After we followed the guide, ran the docker and configured PostgreSQL, when running a server receiving generated binaries, we met an RuntimeError:

root@b406ed67aeed:~# cd fitness_wrapper/
root@b406ed67aeed:~/fitness_wrapper#  python3 server_function_hash_uniform_weight.py /root/fitness_wrapper/uploaded_files/ 5001

Traceback (most recent call last):
  File "server_function_hash_uniform_weight.py", line 194, in <module>
    db.create_all()
  File "/usr/local/lib/python3.8/dist-packages/flask_sqlalchemy/extension.py", line 900, in create_all
    self._call_for_binds(bind_key, "create_all")
  File "/usr/local/lib/python3.8/dist-packages/flask_sqlalchemy/extension.py", line 871, in _call_for_binds
    engine = self.engines[key]
  File "/usr/local/lib/python3.8/dist-packages/flask_sqlalchemy/extension.py", line 687, in engines
    app = current_app._get_current_object()  # type: ignore[attr-defined]
  File "/usr/local/lib/python3.8/dist-packages/werkzeug/local.py", line 508, in _get_current_object
    raise RuntimeError(unbound_message) from None
RuntimeError: Working outside of application context.

This typically means that you attempted to use functionality that needed
the current application. To solve this, set up an application context
with app.app_context(). See the documentation for more information.

To solve this, set up an application context in fitness_wrapper/server_function_hash_uniform_weight.py

# from
if __name__ == '__main__':

    #initialize the sql-alchemy data,
    db.create_all()
    #run the app
    app.run(host=os.getenv('IP', '0.0.0.0'), port=int(os.getenv('PORT', PORT)), debug=False, threaded=True)

# to
if __name__ == '__main__':
    with app.app_context():
        #initialize the sql-alchemy data,
        db.create_all()
        #run the app
        app.run(host=os.getenv('IP', '0.0.0.0'), port=int(os.getenv('PORT', PORT)), debug=False, threaded=True)

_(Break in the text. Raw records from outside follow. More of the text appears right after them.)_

section
/-! The reduction of the round function: the remainder that `R_REDUCE` takes of the raw integer (R12, R112). -/

namespace Sys2Proof.Machine

theorem exec_rReduce (s : State) :
    exec .rReduce s =
      .next { s with
        delta := fit Config.workW (natMod s.raw.toNat (s.modulus s.toIdx).toNat), phase := .rMix } := rfl

/-- A remainder by a modulus of at most `2^64` fits a work register, so it is stored exactly. The bound is not strict,
since the remainder stays below the modulus (R113). -/
theorem fit_natMod_toNat {a m : Nat} (hpos : 1 ≤ m) (hle : m ≤ 2 ^ 64) :
    (fit Config.workW (natMod a m)).toNat = natMod a m :=
  fit_toNat ((natMod_lt hpos).trans_le hle)

/-- Settles O36: `DELTA` holds `natMod` of `RAW` exactly, which for a positive modulus is the remainder. -/
theorem reduceTakesTheRemainder : Obligations.ReduceTakesTheRemainder := by
  intro s hpos hle
  refine ⟨_, exec_rReduce s, rfl, ?_⟩
  rw [fit_natMod_toNat hpos hle]
  exact ⟨natMod_eq hpos, natMod_lt hpos⟩

end Sys2Proof.Machine
end

section
/-! The Feistel pass: the checks before it, forward mixing, and the join that completes it (R117, R121, R122). -/

namespace Sys2Proof.Machine

/-! ## The checks before a pass (R117) -/

/-- `raise E` in a phase of a pass: the error and the opcode of the direction; the engine stays (R89). -/
theorem raiseError_pass {s : State} (e : ErrCode) (h : s.phase.ofInit = false) :
    raiseError e s =
      .next { s with err := e.code, lastop := if s.dir = .forward then 2 else 3, phase := .idle } := by
  rw [raiseError, finish_pass h, opcode_eq]

theorem exec_xCheck_of_no_engine {s : State} (h : s.cfgValid = false) :
    exec .xCheck s = raiseError .notConfigured s :=
  if_pos h

theorem exec_xCheck_of_engine {s : State} (h : s.cfgValid = true) :
    exec .xCheck s =
      if s.blksz.toNat ≤ s.din.toNat then raiseError .outOfRange s else .next { s with phase := .xSplit } :=
  if_neg (by rw [h]; decide)

/-- Settles O30: the two checks of R117 in their order, each failing one raising its error in a phase of a pass. -/
theorem engineAndRangeAreChecked : Obligations.EngineAndRangeAreChecked := by
  intro s hphase
  have hpass : s.phase.ofInit = false := by rw [hphase]; rfl
  refine ⟨fun hnone => ?_, fun hvalid hrange => ?_, fun hvalid hrange => ?_⟩
  · exact ⟨_, (exec_xCheck_of_no_engine hnone).trans (raiseError_pass .notConfigured hpass), .refl _⟩
  · rw [exec_xCheck_of_engine hvalid, if_pos hrange]
    exact ⟨_, raiseError_pass .outOfRange hpass, .refl _⟩
  · rw [exec_xCheck_of_engine hvalid, if_neg (Nat.not_le_of_lt hrange)]

/-! ## Mixing (R121, R129) -/

/-- What `R_MIX` stores in `WORK[TO]`, in either direction. -/
def mixedWork (s : State) : BitVec Config.workW :=
  fit Config.workW (mixValue s.dir (s.work s.toIdx).toNat s.delta.toNat (s.modulus s.toIdx).toNat)

/-- `R_MIX` in one equation for both directions: only `RND` and `PHASE` depend on whether the round is the last. -/
theorem exec_rMix (s : State) :
    exec .rMix s =
      .next { s.setWork s.toIdx (mixedWork s) with
        fromIdx := s.toIdx, toIdx := s.fromIdx
        rnd := if lastRound s then s.rnd else nextRound s
        phase := if lastRound s then .xJoin else .rPack } := by
  cases hlast : lastRound s <;> simp [exec, execRMix, mixedWork, hlast]

/-- `WORK[i] <- v` changes nothing but the work values. -/
theorem setWork_frame (s : State) (i : Half) (v : BitVec Config.workW) :
    s.setWork i v = { s with work0 := (s.setWork i v).work0, work1 := (s.setWork i v).work1 } := by
  cases i <;> rfl

/-- Forward, the sum is reduced below `MOD[TO]`, so it fits the work register (R121). -/
theorem mixedWork_forward_toNat {s : State} (hdir : s.dir = .forward) (hpos : 1 ≤ (s.modulus s.toIdx).toNat)
    (hle : (s.modulus s.toIdx).toNat ≤ 2 ^ 64) :
    (mixedWork s).toNat = ((s.work s.toIdx).toNat + s.delta.toNat) % (s.modulus s.toIdx).toNat := by
  rw [mixedWork, hdir, mixValue, fit_natMod_toNat hpos hle, natMod_eq hpos]

/-- The reduction of a sum of two remainders takes the modulus away at most once. -/
theorem add_mod_of_modulus_le {w d m : Nat} (hw : w < m) (hd : d < m) (h : m ≤ w + d) : (w + d) % m = w + d - m := by
  rw [Nat.mod_eq_sub_mod h, Nat.mod_eq_of_lt (by omega)]

theorem lastRound_forward {s : State} (hdir : s.dir = .forward) :
    lastRound s = true ↔ s.rnd.toNat + 1 = s.aRounds.toNat := by
  rw [lastRound, hdir, decide_eq_true_iff]

/-- Counting up stays within `aROUNDS`, so it does not overflow. -/
theorem nextRound_forward_toNat {s : State} (hdir : s.dir = .forward) (h : s.rnd.toNat < s.aRounds.toNat) :
    (nextRound s).toNat = s.rnd.toNat + 1 := by
  rw [nextRound, hdir, fit_toNat (Nat.lt_of_le_of_lt h s.aRounds.isLt)]

/-- Settles O37: `WORK[TO]` holds the reduced sum exactly, and the round is counted unless it is the last. -/
theorem mixAddsForward : Obligations.MixAddsForward := by
  intro s hdir hwork hdelta hle hrnd
  have hsum := mixedWork_forward_toNat hdir (Nat.zero_lt_of_lt hwork) hle
  have hto := congrArg BitVec.toNat (work_setWork_same s s.toIdx (mixedWork s))
  refine ⟨_, exec_rMix s, by rw [setWork_frame], work_setWork_other s s.toIdx _, hto.trans hsum, fun hlt => ?_,
    fun hge => ?_, fun hlast => ?_, fun hmore => ?_⟩
  · exact hto.trans (hsum.trans (Nat.mod_eq_of_lt hlt))
  · exact hto.trans (hsum.trans (add_mod_of_modulus_le hwork hdelta hge))
  · have h := (lastRound_forward hdir).mpr hlast
    exact ⟨if_pos h, if_pos h⟩
  · have h := mt (lastRound_forward hdir).mp hmore
    exact ⟨if_neg h, (congrArg BitVec.toNat (if_neg h)).trans (nextRound_forward_toNat hdir hrnd)⟩

/-! ## The join (R122) -/

/-- `X_JOIN` stores the join of the work values and completes the pass in one step. -/
theorem exec_xJoin {s : State} (h : s.phase.ofInit = false) :
    exec .xJoin s =
      .next { s with
        dout := fit Config.msgW (joinPair s.cfg ⟨s.work0.toNat, s.work1.toNat⟩)
        err := 0, lastop := if s.dir = .forward then 2 else 3, phase := .idle } := by
  rw [← opcode_eq]
  exact congrArg Host.Outcome.next (finish_pass h)

/-- Settles O39: the join is below the block size, which is at most `2^128`, so `DOUT` holds it exactly. -/
theorem joinWritesTheResult : Obligations.JoinWritesTheResult := by
  intro s hphase hlo hhi hblk
  have hpass : s.phase.ofInit = false := by rw [hphase]; rfl
  have hlt : joinPair s.cfg ⟨s.work0.toNat, s.work1.toNat⟩ < s.mod0.toNat * s.mod1.toNat := joinPair_lt_blksz hlo hhi
  refine ⟨_, exec_xJoin hpass, .refl _, ?_⟩
  rw [fit_toNat (hlt.trans_le hblk)]
  exact ⟨rfl, hlt⟩

end Sys2Proof.Machine
end


section
/-! The inverse Feistel pass: the split that starts it at the last round, and mixing by subtraction (R128, R129). -/

namespace Sys2Proof.Machine

/-! ## The split (R128) -/

theorem ofParity_of_even {n : Nat} (h : n % 2 = 0) : Half.ofParity n = .lo :=
  if_pos h

theorem ofParity_of_odd {n : Nat} (h : n % 2 = 1) : Half.ofParity n = .hi :=
  if_neg (by omega)

theorem exec_xSplit_inverse {s : State} (hdir : s.dir = .inverse) :
    exec .xSplit s =
      .next { s with
        work0 := fit Config.workW (natMod s.din.toNat s.mod0.toNat)
        work1 := fit Config.workW (natMod (natDiv s.din.toNat s.mod0.toNat) s.mod1.toNat)
        rnd := fit Config.roundsW (exactSub s.aRounds.toNat 1)
        fromIdx := Half.ofParity (exactSub s.aRounds.toNat 1)
        toIdx := Half.ofParity s.aRounds.toNat
        phase := .rPack } := by
  simp only [exec, execXSplit, hdir]

/-- The last round number is below `aROUNDS`, so `RND` holds it exactly. -/
theorem fit_pred_toNat (r : BitVec Config.roundsW) : (fit Config.roundsW (r.toNat - 1)).toNat = r.toNat - 1 :=
  fit_toNat ((Nat.sub_le _ _).trans_lt r.isLt)

/-- Settles O32: the work registers hold both remainders exactly, and `FROM` is the index opposite to `TO`, which is the
parity of `aROUNDS`. -/
theorem splitStartsTheInversePass : Obligations.SplitStartsTheInversePass := by
  intro s hpos0 hle0 hpos1 hle1 hdir hrounds
  refine ⟨_, exec_xSplit_inverse hdir, rfl, ?_⟩
  rw [fit_natMod_toNat hpos0 hle0, fit_natMod_toNat hpos1 hle1, natMod_eq hpos0, natMod_eq hpos1, natDiv_eq hpos0,
    exactSub_eq hrounds, fit_pred_toNat, ofParity_pred hrounds]
  refine ⟨rfl, rfl, rfl, fun hodd => ?_, fun heven => ?_⟩
  · rw [ofParity_of_odd hodd]
    exact ⟨rfl, rfl⟩
  · rw [ofParity_of_even heven]
    exact ⟨rfl, rfl⟩

/-! ## Inverse mixing (R129) -/

/-- Inverse, the difference modulo `MOD[TO]` is below it, so it fits the work register (R129). -/
theorem mixedWork_inverse_toNat {s : State} (hdir : s.dir = .inverse)
    (hwork : (s.work s.toIdx).toNat < (s.modulus s.toIdx).toNat)
    (hdelta : s.delta.toNat < (s.modulus s.toIdx).toNat) (hle : (s.modulus s.toIdx).toNat ≤ 2 ^ 64) :
    (mixedWork s).toNat = modSub (s.work s.toIdx).toNat s.delta.toNat (s.modulus s.toIdx).toNat := by
  rw [mixedWork, hdir, mixValue, fit_toNat ((modSub_lt hwork hdelta).trans_le hle)]

theorem lastRound_inverse {s : State} (hdir : s.dir = .inverse) : lastRound s = true ↔ s.rnd.toNat = 0 := by
  rw [lastRound, hdir, decide_eq_true_iff]

/-- Counting down from a round other than 0 does not go below zero. -/
theorem nextRound_inverse_toNat {s : State} (hdir : s.dir = .inverse) (h : s.rnd.toNat ≠ 0) :
    (nextRound s).toNat = s.rnd.toNat - 1 := by
  rw [nextRound, hdir, exactSub_eq (Nat.one_le_iff_ne_zero.mpr h), fit_pred_toNat]

/-- Settles O38: `WORK[TO]` holds the difference modulo `MOD[TO]` exactly, which borrows the modulus only below zero, and
the round is counted down unless it is round 0. -/
theorem mixSubtractsInverse : Obligations.MixSubtractsInverse := by
  intro s hdir hwork hdelta hle
  have hto := (congrArg BitVec.toNat (work_setWork_same s s.toIdx (mixedWork s))).trans
    (mixedWork_inverse_toNat hdir hwork hdelta hle)
  refine ⟨_, exec_rMix s, by rw [setWork_frame], work_setWork_other s s.toIdx _, fun hge => ?_, fun hlt => ?_,
    fun hzero => ?_, fun hmore => ?_⟩
  · exact hto.trans (modSub_of_le hwork hge)
  · exact hto.trans (modSub_of_lt hdelta hlt)
  · have h := (lastRound_inverse hdir).mpr hzero
    exact ⟨if_pos h, if_pos h⟩
  · have h := mt (lastRound_inverse hdir).mp hmore
    exact ⟨if_neg h, (congrArg BitVec.toNat (if_neg h)).trans (nextRound_inverse_toNat hdir hmore)⟩

end Sys2Proof.Machine
end

section
/-! The permutation: every round is undone by the round of the other direction, so the two passes undo each other on
the pairs in range, and split and join carry that over to `[0, BLKSZ)` (R130, R133, R136, R137). -/

namespace Sys2Proof.Machine

/-! ## Mixing (R121, R129) -/

theorem mixValue_lt (dir : Dir) {w d m : Nat} (hw : w < m) (hd : d < m) : mixValue dir w d m < m := by
  cases dir with
  | forward => exact natMod_lt (Nat.zero_lt_of_lt hw)
  | inverse => exact modSub_lt hw hd

/-- Mixing in one direction and then in the other with the same round output gives the value back. -/
theorem mixValue_undo {dir dir' : Dir} (hne : dir' ≠ dir) {w d m : Nat} (hw : w < m) (hd : d < m) :
    mixValue dir' (mixValue dir w d m) d m = w := by
  have hpos : 1 ≤ m := Nat.zero_lt_of_lt hw
  cases dir <;> cases dir'
  · contradiction
  · exact (congrArg (modSub · d m) (natMod_eq hpos)).trans (modSub_add hw hd)
  · exact (natMod_eq hpos).trans (add_modSub hw hd)
  · contradiction

/-! ## One round (R130) -/

/-- The pairs of work values with `w[i] < MOD[i]` (R133). -/
def Pair.InRange (p : Pair) (c : Cfg) : Prop := ∀ i, p.get i < c.modulus i

theorem Pair.inRange_iff {p : Pair} {c : Cfg} : p.InRange c ↔ p.lo < c.mod0 ∧ p.hi < c.mod1 :=
  ⟨fun h => ⟨h .lo, h .hi⟩, fun ⟨hlo, hhi⟩ i => by cases i <;> assumption⟩

theorem Pair.InRange.put {p : Pair} {c : Cfg} (h : p.InRange c) {i : Half} {v : Nat} (hv : v < c.modulus i) :
    (p.put i v).InRange c := by
  intro j
  rw [Pair.get_put]
  split
  next heq => rwa [heq]
  next => exact h j

/-- A round in either direction: `F_r` forward, `G_r` inverse. -/
def passRound (cipher : Cipher) (c : Cfg) (dir : Dir) (r : Nat) (p : Pair) : Pair :=
  let f := Half.ofParity r
  let t := f.other
  p.put t (mixValue dir (p.get t) (roundOutput cipher c.key c.path (p.get f) r (c.modulus t)) (c.modulus t))

section
variable (cipher : Cipher) {c : Cfg}

theorem passRound_forward (r : Nat) (p : Pair) : passRound cipher c .forward r p = forwardRound cipher c r p := rfl

theorem passRound_inverse (r : Nat) (p : Pair) : passRound cipher c .inverse r p = inverseRound cipher c r p := rfl

/-- A round leaves the half it reads as it is (R135). -/
theorem passRound_get_from (dir : Dir) (r : Nat) (p : Pair) :
    (passRound cipher c dir r p).get (Half.ofParity r) = p.get (Half.ofParity r) := by
  cases dir with
  | forward => exact forwardRound_get_from cipher c r p
  | inverse => exact inverseRound_get_from cipher c r p

theorem passRound_inRange (dir : Dir) (r : Nat) {p : Pair} (hp : p.InRange c) :
    (passRound cipher c dir r p).InRange c :=
  hp.put (mixValue_lt dir (hp _) (roundOutput_lt _ _ _ _ _ (Nat.zero_lt_of_lt (hp _))))

/-- A round is undone by the round of the same number in the other direction: both see the same half, hence the same
round output, whatever the cipher (R130). -/
theorem passRound_undo {dir dir' : Dir} (hne : dir' ≠ dir) (r : Nat) {p : Pair} (hp : p.InRange c) :
    passRound cipher c dir' r (passRound cipher c dir r p) = p := by
  have hto := hp (Half.ofParity r).other
  rw [passRound, passRound_get_from]
  simp only [passRound, Pair.get_put_same, Pair.put_put]
  rw [mixValue_undo hne hto (roundOutput_lt _ _ _ _ _ (Nat.zero_lt_of_lt hto)), Pair.put_get]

Another problem, if see things like:

......
  File "/usr/local/lib/python3.8/dist-packages/sqlalchemy/engine/create.py", line 643, in connect
    return dialect.connect(*cargs, **cparams)
  File "/usr/local/lib/python3.8/dist-packages/sqlalchemy/engine/default.py", line 616, in connect
    return self.loaded_dbapi.connect(*cargs, **cparams)
  File "/usr/local/lib/python3.8/dist-packages/psycopg2/__init__.py", line 122, in connect
    conn = _connect(dsn, connection_factory=connection_factory, **kwasync)
sqlalchemy.exc.OperationalError: (psycopg2.OperationalError) could not connect to server: Connection refused
        Is the server running on host "localhost" (::1) and accepting
        TCP/IP connections on port 5432?
could not connect to server: Connection refused
        Is the server running on host "localhost" (127.0.0.1) and accepting
        TCP/IP connections on port 5432?

(Background on this error at: https://sqlalche.me/e/20/e3q8)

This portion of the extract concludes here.